Janet never took responsibility for the plagiarism.
Janet never apologized to the readers of the Free Press for her plagiarism after it was publicly exposed. Instead, she tried to deflect her wrongdoing by making lame excuses and leaving it to the managing editor of the Free Press to apologize to readers for the deception.
There’s nothing honorable, ethical or truthful about what Janet did or how she handled it, and the fact that she used a local media outlet to perpetrate it — media SHE now denigrates as “distorting the truth” — makes it even worse, and far more hypocritical.

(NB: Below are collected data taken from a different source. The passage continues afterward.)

-- ==== Sys2Proof/Tests/Slice0.lean ====
section
/-! SUPPORT. Tests: each check of well-formedness refuses an ill-formed command; for each statement with hypotheses,
states and operands that meet them together (`meets_<statement>`); and results the spec gives for fixed operands
(`test_...`). Where a statement names the state that an operation leaves, it is the second part of the pair shown here. -/

namespace Sys2Proof.Tests

open Sys2Proof Sys2Proof.Machine

set_option Elab.async false

/-! ## Well-formedness: each check refuses -/

/-- A Kolat header of no flits, which R308 does not allow. -/
def noFlits : KHdr :=
  { port := 0, vc := 0, flits := 0, seq := 0, ack := none, credit := none, src := 0, dest := 0, key := 0, last := true, an := 0,
    deadline := 0, tag := 0 }
/-- A Kolat header of one flit. -/
def oneFlit : KHdr := { noFlits with flits := 1 }
/-- An admin command of zeros. -/
def noParams : AdminCmd := { cid := 0, addr := 0, len := 0, p0 := 0, p1 := 0, p2 := 0 }

theorem test_wf_frames : (Instr.frameReceive 0 []).wf = false ∧ (Instr.txqTransmit []).wf = false := by decide

theorem test_wf_strings :
    (Instr.smov 0 1 2 1 none).wf = false ∧ (Instr.smovx 0 1 2 2 none).wf = false ∧ (Instr.sfill 0 1 2 1 none).wf = false ∧
      (Instr.scmp 0 1 2 1 none).wf = false ∧ (Instr.str 0 1 2 3 3 none).wf = false ∧
      (Instr.sscan 0 1 2 3 1 none).wf = false ∧ (Instr.scvu 0 1 2 1 3 none).wf = false ∧
      (Instr.scvs 0 1 2 3 2 none).wf = false ∧ (Instr.edit 0 1 1 3 none).wf = false := by decide

theorem test_wf_control : (Instr.ctlr 0 1 13).wf = false ∧ (Instr.ctlw 0 13 1).wf = false := by decide

/-- A memory operand whose length field is `n` (R185). -/
def mop (n : BitVec 6) : MOp := { base := 1, disp := 0, lf := n }

theorem test_wf_decimal :
    (Instr.dadd 0 (mop 32) (mop 0)).wf = false ∧ (Instr.dsub 0 (mop 0) (mop 32)).wf = false ∧
      (Instr.dmul 0 (mop 32) (mop 0)).wf = false ∧ (Instr.ddiv 0 (mop 0) (mop 32)).wf = false ∧
      (Instr.dmod 0 (mop 32) (mop 0)).wf = false ∧ (Instr.dcpy 0 (mop 0) (mop 32)).wf = false ∧
      (Instr.dcmp 0 (mop 32) (mop 0)).wf = false ∧ (Instr.dshf 0 (mop 0) (mop 0) 0x40).wf = false ∧
      (Instr.dtst 0 (mop 32)).wf = false ∧ (Instr.packz 0 (mop 0) (mop 63)).wf = false ∧
      (Instr.unpkz 0 (mop 63) (mop 0)).wf = false ∧ (Instr.cvpb 0 1 (mop 32)).wf = false ∧
      (Instr.cvbp 0 (mop 32) 1).wf = false ∧ (Instr.dlda 0 0 (mop 32)).wf = false ∧ (Instr.dsta 0 (mop 32) 0).wf = false ∧
      (Instr.dada 0 0 (mop 32)).wf = false ∧ (Instr.dsba 0 0 (mop 32)).wf = false ∧ (Instr.dmla 0 0 (mop 32)).wf = false ∧
      (Instr.dcpa 0 0 (mop 32)).wf = false := by decide +kernel

theorem test_wf_kolat :
    (Instr.gseal noFlits []).wf = false ∧ (Instr.sealMessage noFlits 0 []).wf = false ∧
      (Instr.linkstate oneFlit 1024 0 false).wf = false ∧ (Instr.heartbeat noFlits 0 false 0).wf = false ∧
      (Instr.takeover oneFlit 0 1024).wf = false ∧ (Instr.tick noFlits 0 0 0 0).wf = false ∧
      (Instr.timeRequest noFlits 0).wf = false ∧ (Instr.timeAnswer noFlits 0 0 0).wf = false ∧
      (Instr.map oneFlit 0 4096 [0]).wf = false ∧ (Instr.applied noFlits 0 0).wf = false ∧
      (Instr.lop oneFlit 4 0 0 [] []).wf = false ∧ (Instr.lopRsp noFlits 0 []).wf = false ∧
      (Instr.prepare noFlits 0).wf = false ∧ (Instr.prepRsp noFlits 0).wf = false ∧ (Instr.apply noFlits 0).wf = false ∧
      (Instr.applyResend 0 1024).wf = false ∧ (Instr.woundMessage noFlits 0 0).wf = false ∧
      (Instr.kolRelease noFlits).wf = false ∧ (Instr.wread oneFlit 0 3).wf = false ∧ (Instr.wwrite oneFlit 0 5 0).wf = false ∧
      (Instr.winRsp noFlits 0 0).wf = false ∧ (Instr.mirror noFlits 0 0 []).wf = false ∧
      (Instr.mirrorAck (.kolat noFlits 0 0)).wf = false ∧ (Instr.controlStoreScrub 0 16384 .clean).wf = false := by
  decide +kernel

theorem test_wf_admin :
    let a : AdminCmd := { noParams with cid := 2 ^ 32 }
    [Instr.handover a, .close a, .rekey a, .portMove a, .descriptorUpdate a, .dialectLoad a, .benchConfigure a, .bulkLoad a,
      .cancel a, .keyLoad a, .keyExport a, .keyDelete a, .keyInfo a, .keySave a, .keyRestore a, .zeroise a, .journalTail a,
      .mapUpdate a, .sliceTransfer a, .orphanResolve a, .adminUnknownOp 0x60 a].all (fun i => !i.wf) = true := by
  decide +kernel

theorem test_wf_registers :
    (Instr.registerWrite .host 0 2 0).wf = false ∧ (Instr.registerWrite (.core 0) 1 2 0).wf = false ∧
      (Instr.bar0UnmappedAccess true 4 8).wf = false ∧ (Instr.bar0Abort false 0 0).wf = false ∧
      (Instr.debugGo 4 0).wf = false := by decide +kernel
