-- ==== Sys2Proof/Machine/Adsr.lean ====
section
/-! DEFINITION. The ADSR envelope generator of one voice (spec/42_voice_adsr.md R310 to R321). -/

namespace Sys2Proof.Machine

open Sys2Proof

/-- The target, shift, step and mode of a phase (R311). -/
structure RateParams where
  target : Int
  shift : Nat
  stepBase : Int
  decreasing : Bool
  exponential : Bool
deriving DecidableEq, Repr

/-- `PhaseParams(n)` for the voice's phase and registers (R311, R321). Sustain's target is never tested (R319); the row of Off
is never used (R318). -/
def phaseParams (phase : Phase) (lo hi : Half) : RateParams :=
  match phase with
  | .off => { target := 0, shift := 0, stepBase := 0, decreasing := true, exponential := false }
  | .attack =>
    { target := 0x7FFF, shift := attackShift lo, stepBase := 7 - attackStep lo, decreasing := false,
      exponential := attackExp lo }
  | .decay =>
    { target := (sustainLevel lo + 1) * 0x800, shift := decayShift lo, stepBase := -8, decreasing := true,
      exponential := true }
  | .sustain =>
    { target := 0, shift := sustainShift hi,
      stepBase := if sustainDec hi then -8 + sustainStep hi else 7 - sustainStep hi,
      decreasing := sustainDec hi, exponential := sustainExp hi }
  | .release =>
    { target := 0, shift := releaseShift hi, stepBase := -8, decreasing := true, exponential := true }

/-- Mix steps from one level update to the next: `1 << max(0, shift - 11)` (R313). -/
def rateCycles (shift : Nat) : Nat := 2 ^ (shift - 11)

/-- The unscaled step: `stepBase << max(0, 11 - shift)` (R313). -/
def rateStep (stepBase : Int) (shift : Nat) : Int := stepBase * 2 ^ (11 - shift)

/-- The step at a level: divided by four above 0x6000 in an exponential increase (R314), scaled by the level in an
exponential decrease (R315), unchanged in a linear phase. -/
def scaledStep (r : RateParams) (level : Int) : Int :=
  let step := rateStep r.stepBase r.shift
  if r.exponential && !r.decreasing && decide (0x6000 < level) then sar step 2
  else if r.exponential && r.decreasing then sar (step * level) 15
  else step

/-- The level clamp (R316). -/
def clampLevel (x : Int) : Int := max 0 (min 0x7FFF x)

/-- The updated level has reached the phase's target (R310, R321). -/
def reachedTarget (r : RateParams) (level : Int) : Bool :=
  if r.decreasing then decide (level ≤ r.target) else decide (r.target ≤ level)

/-- `NextPhase(n)` (R317): the wait counter is zeroed with every transition, and Off zeroes the level. -/
def nextPhase (v : Voice) : Voice :=
  match v.phase with
  | .attack => { v with phase := .decay, adsrWait := 0 }
  | .decay => { v with phase := .sustain, adsrWait := 0 }
  | .release => { v with phase := .off, envLevel := 0, adsrWait := 0 }
  | .sustain => v
  | .off => v

/-- One level update (R310, R313 to R317). -/
def adsrUpdate (v : Voice) : Voice :=
  let r := phaseParams v.phase v.adsrLo v.adsrHi
  let level := clampLevel (s16 v.envLevel + scaledStep r (s16 v.envLevel))
  let v1 := { v with envLevel := u16 level, adsrWait := rateCycles r.shift - 1 }
  if reachedTarget r level && v.phase != .sustain then nextPhase v1 else v1

/-- `AdsrTick(n)` on a voice record (R310): Off holds the level at 0 (R318), a positive wait counter only counts down
(R312), else the level is updated. -/
def adsrVoice (v : Voice) : Voice :=
  if v.phase = .off then { v with envLevel := 0 }
  else if 0 < v.adsrWait then { v with adsrWait := v.adsrWait - 1 }
  else adsrUpdate v

/-- `AdsrTick(n)` (R310). -/
def adsrTick (n : VoiceId) (s : State) : State := s.setVoice n (adsrVoice (s.voice n))

end Sys2Proof.Machine
end

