-- ==== Sys2Proof/Machine/Internal.lean ====
section
/-! DEFINITION. The micro-operations of a mix step as transactions of kind `INT` (spec/30_encoding.md R111): each runs its
rule once, by itself (log 3). What a rule returns to the rule that calls it is the transaction's result. -/

namespace Sys2Proof.Machine

open Sys2Proof

/-- A micro-operation that returns two integers; one that a raise ended returns nothing (R430). -/
def returningPair (r : (Int × Int) × State) : State :=
  if faulted r.2 then r.2 else returning (.pair r.1.1 r.1.2) r.2

/-- `INT KeyOn` (R271). -/
def execIntKeyOn (n : VoiceId) (s : State) : Host.Outcome State Fault Refusal := .next (transact (keyOn n) s)

/-- `INT KeyOff` (R272). -/
def execIntKeyOff (n : VoiceId) (s : State) : Host.Outcome State Fault Refusal := .next (transact (keyOff n) s)

/-- `INT VoiceStep` (R270): returns the voice's contribution. -/
def execIntVoiceStep (n : VoiceId) (s : State) : Host.Outcome State Fault Refusal :=
  .next (transact (fun s => returningPair (voiceStep Config.params n s)) s)

/-- `INT DecodeBlock` (R274). -/
def execIntDecodeBlock (n : VoiceId) (s : State) : Host.Outcome State Fault Refusal :=
  .next (transact (decodeBlock n) s)

/-- `INT Interpolate` (R281): returns the raw sample. -/
def execIntInterpolate (n : VoiceId) (s : State) : Host.Outcome State Fault Refusal :=
  .next (transact (fun s => returning (.int (interpolate Config.params (s.voice n))) s) s)

/-- `INT EffectiveStep` (R285): returns the step. -/
def execIntEffectiveStep (n : VoiceId) (s : State) : Host.Outcome State Fault Refusal :=
  .next (transact (fun s => returning (.int (effectiveStep n s)) s) s)

/-- `INT PitchAdvance` (R286). -/
def execIntPitchAdvance (n : VoiceId) (step : BitVec 15) (s : State) : Host.Outcome State Fault Refusal :=
  .next (transact (pitchAdvance n step.toNat) s)

/-- `INT AdsrTick` (R310). -/
def execIntAdsrTick (n : VoiceId) (s : State) : Host.Outcome State Fault Refusal := .next (transact (adsrTick n) s)

/-- `INT MixStep` (R341). -/
def execIntMixStep (s : State) : Host.Outcome State Fault Refusal := .next (transact (mixStep Config.params) s)

/-- `INT KeyLatch` (R342). -/
def execIntKeyLatch (s : State) : Host.Outcome State Fault Refusal := .next (transact keyLatch s)

/-- `INT CaptureWrite` (R346, R347). -/
def execIntCaptureWrite (cl cr : Half) (s : State) : Host.Outcome State Fault Refusal :=
  .next (transact (captureWrite cl cr) s)

/-- `INT FinalMix` (R349, R350): returns the output sample. -/
def execIntFinalMix (dryL dryR : BitVec 21) (s : State) : Host.Outcome State Fault Refusal :=
  .next (transact (fun s => returningPair (finalMix dryL.toInt dryR.toInt s, s)) s)

/-- `INT OutputAppend` (R351, R352). -/
def execIntOutputAppend (outL outR : Half) (s : State) : Host.Outcome State Fault Refusal :=
  .next (transact (outputAppend outL outR) s)

/-- `INT Reverb` (R380): returns the stereo output. -/
def execIntReverb (inL inR : Half) (s : State) : Host.Outcome State Fault Refusal :=
  .next (transact (fun s => returningPair (reverb (s16 inL) (s16 inR) s)) s)

end Sys2Proof.Machine
end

To voters’ benefit, though, the episode gives insight into Janet’s character that voters need to evaluate her fitness for elected office.
It demonstrates that:
1) Janet will try to get away with unethical acts when it serves her purpose and she thinks she can get away with it;
2) She will pass off the work of others as her own if she beleives she is unlikely to get caught, and,
3) She will deflect responsibility for unethical or immoral acts by making excuses and blaming others rather than taking responsibility and apologizing as a person of integrity would, although a person of real integrity would be unlikely to commit such unethical acts to begin with. If a truly ethical person thought any action they were about to undertake might remotely be considered unethical, they would likely consult others before doing it.
This is important information voters need to decide who is best suited to be county commissioner. Do you want a commissioner who tries to get away with things, skirt the letter and intent of rules and agreements and who will do end runs around the law, or someone who will serve honestly and ethically, strive to be moral and abide by all laws and rules to the best of their ability?
We just need to look how she supported Tina Peters!!! Rowland is one false eyelash smarter than Tina, but just as crooked and deceitful as the clown Peters! Remember both the crooked Peters and the fiasco Rowland created with the health department when you go to vote,
Same old Republican rhetoric with more lies etc. Sounds like Blowbert!
She’s still touting this absurd fiscally conservative image, yet has singlehandedly cost Mesa County hundred of thousands of dollars in settlements and questionable spending? What a laugh! Just like Co-Commission Crony Davis, she’s the poster child of self-important impropriety and representing the supposed party of Law & Order; so long as they don’t have to actually obey them. I’d surely also donate to see a billboard keeping a running tally of her financial improprieties, reported “personal expenses” and frittering of taxpayer monies…just sayin
Just take a look at the recent county co cases in the commissioners name, Janet has the county attorneys, and codes offices perjuring themselves twisting facts, ignoring laws, and what ever else they need to do to win for her friends. Its all public records, look it up.
Saw plenty of her deviance with her power grab in Health Dept. fiasco. She is no honest broker by any standards. She spouts “transparency” as she lacks her own. Lots of stuff they don’t teach you at Bible School. Unfortunately she thinks we buy her words and lack the intelligence to see her clearly.
She has a lot in common with our disgraceful TP!
If she was interested in Truth, she could give the reader a couple of facts. But the flyer as written is innuendo spiced up with a dog whistle. I suppose it isn’t really directed at anyone who needs to ask what she means.
“A Machiavellian personality is manipulative and strategic,” says Aimee Daramus, a clinical psychologist in Chicago. “When they have a goal, they think through how to achieve it very skillfully, but without any consideration for the feelings of other people involved.”
“They might also use manipulative behaviors to get what they want, as well as deception or exploitation. They often come off as unemotional.”